Fresh Off the Boat, Season 2, Episode 21: “Rent Day”
Original airdate May 3, 2016.
Microsynopsis: The spec house jointly owned by Jessica, Honey, and Grandma is finally ready for sale, but Jessica gets the idea that renting it will give them, over the long haul, a better return on their investment. When the tenants she carefully selects turn out to be deadbeats, she is forced to deal with them on her own, rather than admit to Grandma and Honey that she was wrong.
Eddie wants a new digital watch, but Louis doesn’t think he’s ready for it, so he entrusts his eldest son with his own Casio watch, which Eddie must take good care of for a week in order to prove he can handle the responsibility. When the watch goes missing, Eddie and Louis each secretly enlist the investigative services of Emery and Evan.
Good: This is another episode where Jessica’s values work against her, setting her up to solve her own problems and then to confess her vunlerability to someone, in this case Honey. There are a few good laugh-aloud lines, among them Evan’s “Possible irony,” mumbled to himself as he scribbles in his notepad (it’s not nearly as funny taken out of context and without the actor’s delivery), and Jessica’s “I don’t want your warm, home-made butt eggs!”

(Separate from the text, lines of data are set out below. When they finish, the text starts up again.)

-- ==== Sys2Proof/WellFormed.lean ====
section
/-! DEFINITION. Which commands the decoder may give: the legal values of ARG8 (30_encoding.md R102, R106). The round of
ADD_ROUND_KEY is checked at execution, so every value of it is well formed here. -/

namespace Sys2Proof

/-- The operand of the command is one R106 accepts: PAD 1 to 255, RCON 1 to 10, ADD_ROUND_KEY any. -/
def Instr.wellFormed : Instr → Bool
  | .pad bs => bs != 0
  | .rcon j => 1 ≤ j.toNat && j.toNat ≤ 10
  | .addRoundKey _ => true
  | .nop | .makeKey | .encEcb | .decEcb | .encCbc | .decCbc | .ctrXform | .ksReset | .ksRead | .ksNext => true
  | .cipher | .invCipher | .unpadLen | .gfMul | .xtime | .sbox | .invSbox => true
  | .subBytes | .invSubBytes | .shiftRows | .invShiftRows | .mixColumns | .invMixColumns => true

/-- MAX_MSG is a value 00_scope.md R9 allows: a multiple of 16 with `16 <= MAX_MSG <= 65520`. -/
def legalMaxMsg (m : Nat) : Bool := m % 16 == 0 && 16 ≤ m && m ≤ 65520

end Sys2Proof
end

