-- ==== Sys2Proof/Machine/Rounds.lean ====
section
/-! DEFINITION. The round transforms (42_round_transforms.md R180 to R187) and the seven commands on STATE (R190 to R196). -/

namespace Sys2Proof.Machine

/-- SubBytes (R181). -/
def subBytes (s : Block) : Block := Vector.ofFn fun i => sbox s[i]

/-- InvSubBytes (R182). -/
def invSubBytes (s : Block) : Block := Vector.ofFn fun i => invSbox s[i]

/-- The block byte that row `i mod 4`, column `(i / 4 + d) mod 4` holds (10_state.md R38). -/
def rowRotated (s : Block) (i : Fin 16) (d : Nat) : Byte :=
  s[i.val % 4 + 4 * ((i.val / 4 + d) % 4)]'(by omega)

/-- ShiftRows: row `r` rotates left by `r` (R183). -/
def shiftRows (s : Block) : Block := Vector.ofFn fun i => rowRotated s i (i.val % 4)

/-- InvShiftRows: row `r` rotates right by `r`, which is left by `4 - r` (R184). -/
def invShiftRows (s : Block) : Block := Vector.ofFn fun i => rowRotated s i (4 - i.val % 4)

/-- Column `c` of a block from row 0 to row 3 (10_state.md R38). -/
def column (s : Block) (c : Fin 4) : Vector Byte 4 := Vector.ofFn fun r => s[r.val + 4 * c.val]'(by omega)

/-- The block with the given columns. -/
def ofColumns (f : Fin 4 → Vector Byte 4) : Block :=
  Vector.ofFn fun i => (f ⟨i.val / 4, by omega⟩)[i.val % 4]'(by omega)

/-- One column of MixColumns (R185). -/
def mixColumn (a : Vector Byte 4) : Vector Byte 4 :=
  #v[gfMul 0x02 a[0] ^^^ gfMul 0x03 a[1] ^^^ a[2] ^^^ a[3],
     a[0] ^^^ gfMul 0x02 a[1] ^^^ gfMul 0x03 a[2] ^^^ a[3],
     a[0] ^^^ a[1] ^^^ gfMul 0x02 a[2] ^^^ gfMul 0x03 a[3],
     gfMul 0x03 a[0] ^^^ a[1] ^^^ a[2] ^^^ gfMul 0x02 a[3]]

/-- One column of InvMixColumns (R186). -/
def invMixColumn (a : Vector Byte 4) : Vector Byte 4 :=
  #v[gfMul 0x0e a[0] ^^^ gfMul 0x0b a[1] ^^^ gfMul 0x0d a[2] ^^^ gfMul 0x09 a[3],
     gfMul 0x09 a[0] ^^^ gfMul 0x0e a[1] ^^^ gfMul 0x0b a[2] ^^^ gfMul 0x0d a[3],
     gfMul 0x0d a[0] ^^^ gfMul 0x09 a[1] ^^^ gfMul 0x0e a[2] ^^^ gfMul 0x0b a[3],
     gfMul 0x0b a[0] ^^^ gfMul 0x0d a[1] ^^^ gfMul 0x09 a[2] ^^^ gfMul 0x0e a[3]]

/-- MixColumns (R185). -/
def mixColumns (s : Block) : Block := ofColumns fun c => mixColumn (column s c)

/-- InvMixColumns (R186). -/
def invMixColumns (s : Block) : Block := ofColumns fun c => invMixColumn (column s c)

/-- AddRoundKey with round key `r`, the words `KS[4r .. 4r+4)` (R187, 41_key_schedule.md R167). -/
def addRoundKey (ks : Vector Word 60) (r : Nat) (s : Block) : Block :=
  Vector.ofFn fun i => s[i] ^^^ byteBE (ksWord ks (4 * r + i.val / 4)) (i.val % 4)

/-- SUB_BYTES (R190). -/
def execSubBytes (s : State) : Result := succeed (s.setBlock (subBytes s.block))

/-- INV_SUB_BYTES (R191). -/
def execInvSubBytes (s : State) : Result := succeed (s.setBlock (invSubBytes s.block))

/-- SHIFT_ROWS (R192). -/
def execShiftRows (s : State) : Result := succeed (s.setBlock (shiftRows s.block))

/-- INV_SHIFT_ROWS (R193). -/
def execInvShiftRows (s : State) : Result := succeed (s.setBlock (invShiftRows s.block))

/-- MIX_COLUMNS (R194). -/
def execMixColumns (s : State) : Result := succeed (s.setBlock (mixColumns s.block))

/-- INV_MIX_COLUMNS (R195). -/
def execInvMixColumns (s : State) : Result := succeed (s.setBlock (invMixColumns s.block))

/-- ADD_ROUND_KEY (R196). -/
def execAddRoundKey (r : Byte) (s : State) : Result :=
  if !s.keyValid then raiseError .noKey s
  else if s.nr.toNat < argNat r then raiseError .illegalCommand s
  else succeed (s.setBlock (addRoundKey s.ks (argNat r) s.block))

end Sys2Proof.Machine
end

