-- ==== Sys2Proof/Machine/Control.lean ====
section
/-! DEFINITION. The control command NOP (46_control.md R293). -/

namespace Sys2Proof.Machine

/-- NOP does nothing but complete (R293). -/
def execNop (s : State) : Result := succeed s

end Sys2Proof.Machine
end

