-- ==== Sys2Proof/Safety.lean ====
section
/-! DEFINITION. What every state of a run keeps (the invariants the spec states), and when a Host event is one the spec
supports. -/

namespace Sys2Proof.Machine

/-- The three invariants of STATUS (10_state.md R23), NR a legal round count (00_scope.md R8), and ERR a code of
60_exceptions.md R300. -/
abbrev State.statusInv (s : State) : Prop :=
  (s.keyValid = false ↔ s.nr = 0) ∧ (s.ksValid = true → s.keyValid = true) ∧ (s.busy = true → s.done = false)
    ∧ (s.nr = 0 ∨ s.nr = 10 ∨ s.nr = 12 ∨ s.nr = 14) ∧ s.err.toNat ≤ 7

/-- MAX_MSG is legal, and IBUF and OBUF are in canonical form inside their windows (00_scope.md R9, 10_state.md R39, R40). -/
abbrev State.memoryInv (s : State) : Prop :=
  legalMaxMsg s.maxMsg = true ∧ s.ibuf.wf ibufBase (ibufBase + s.maxMsg) ∧ s.obuf.wf obufBase (obufBase + s.maxMsg + 16)

/-- The invariant of every step. -/
abbrev State.Inv (s : State) : Prop := s.statusInv ∧ s.memoryInv

/-- The Host event is one the spec supports in this state: an aligned word access (20_memory.md R73), and while BUSY = 1 no
write but to CTRL and STATUS (70_reset_and_hazards.md R350). -/
def supported (s : State) : Event → Bool
  | .engine | .hardReset => true
  | .read size off => legalAccess size off
  | .write size off _ => legalAccess size off && (!s.busy || writableWhileBusy off)

end Sys2Proof.Machine
end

Bad: I know there’s a good reason for the ubiquity of the liar’s plot in sitcoms. Lying is a universal experience, it creates automatic tension, it sets up dramatic irony, and it establishes the protagonist as her own antagonist. I call that fair territory for any show, but perhaps the conceit should be limited to once per season.
Every bit of the subplot is predictable. The actors do a great job with it, so it’s not a total waste, but it’s a strangely uninteresting strand of events rescued only by very funny performances by Forrest Wheeler and Ian Chen.
FOB moment: I don’t have one for this episode. Anyone got one to share?
Soundtrack flashback: “Sound of da Police” by KRS-One (1993).
Final grade, this episode: Fresh off the Boat has found its groove so well that even in coasting mode, which this episode mostly is, it’s funny, interesting, and not your everynight fare. B.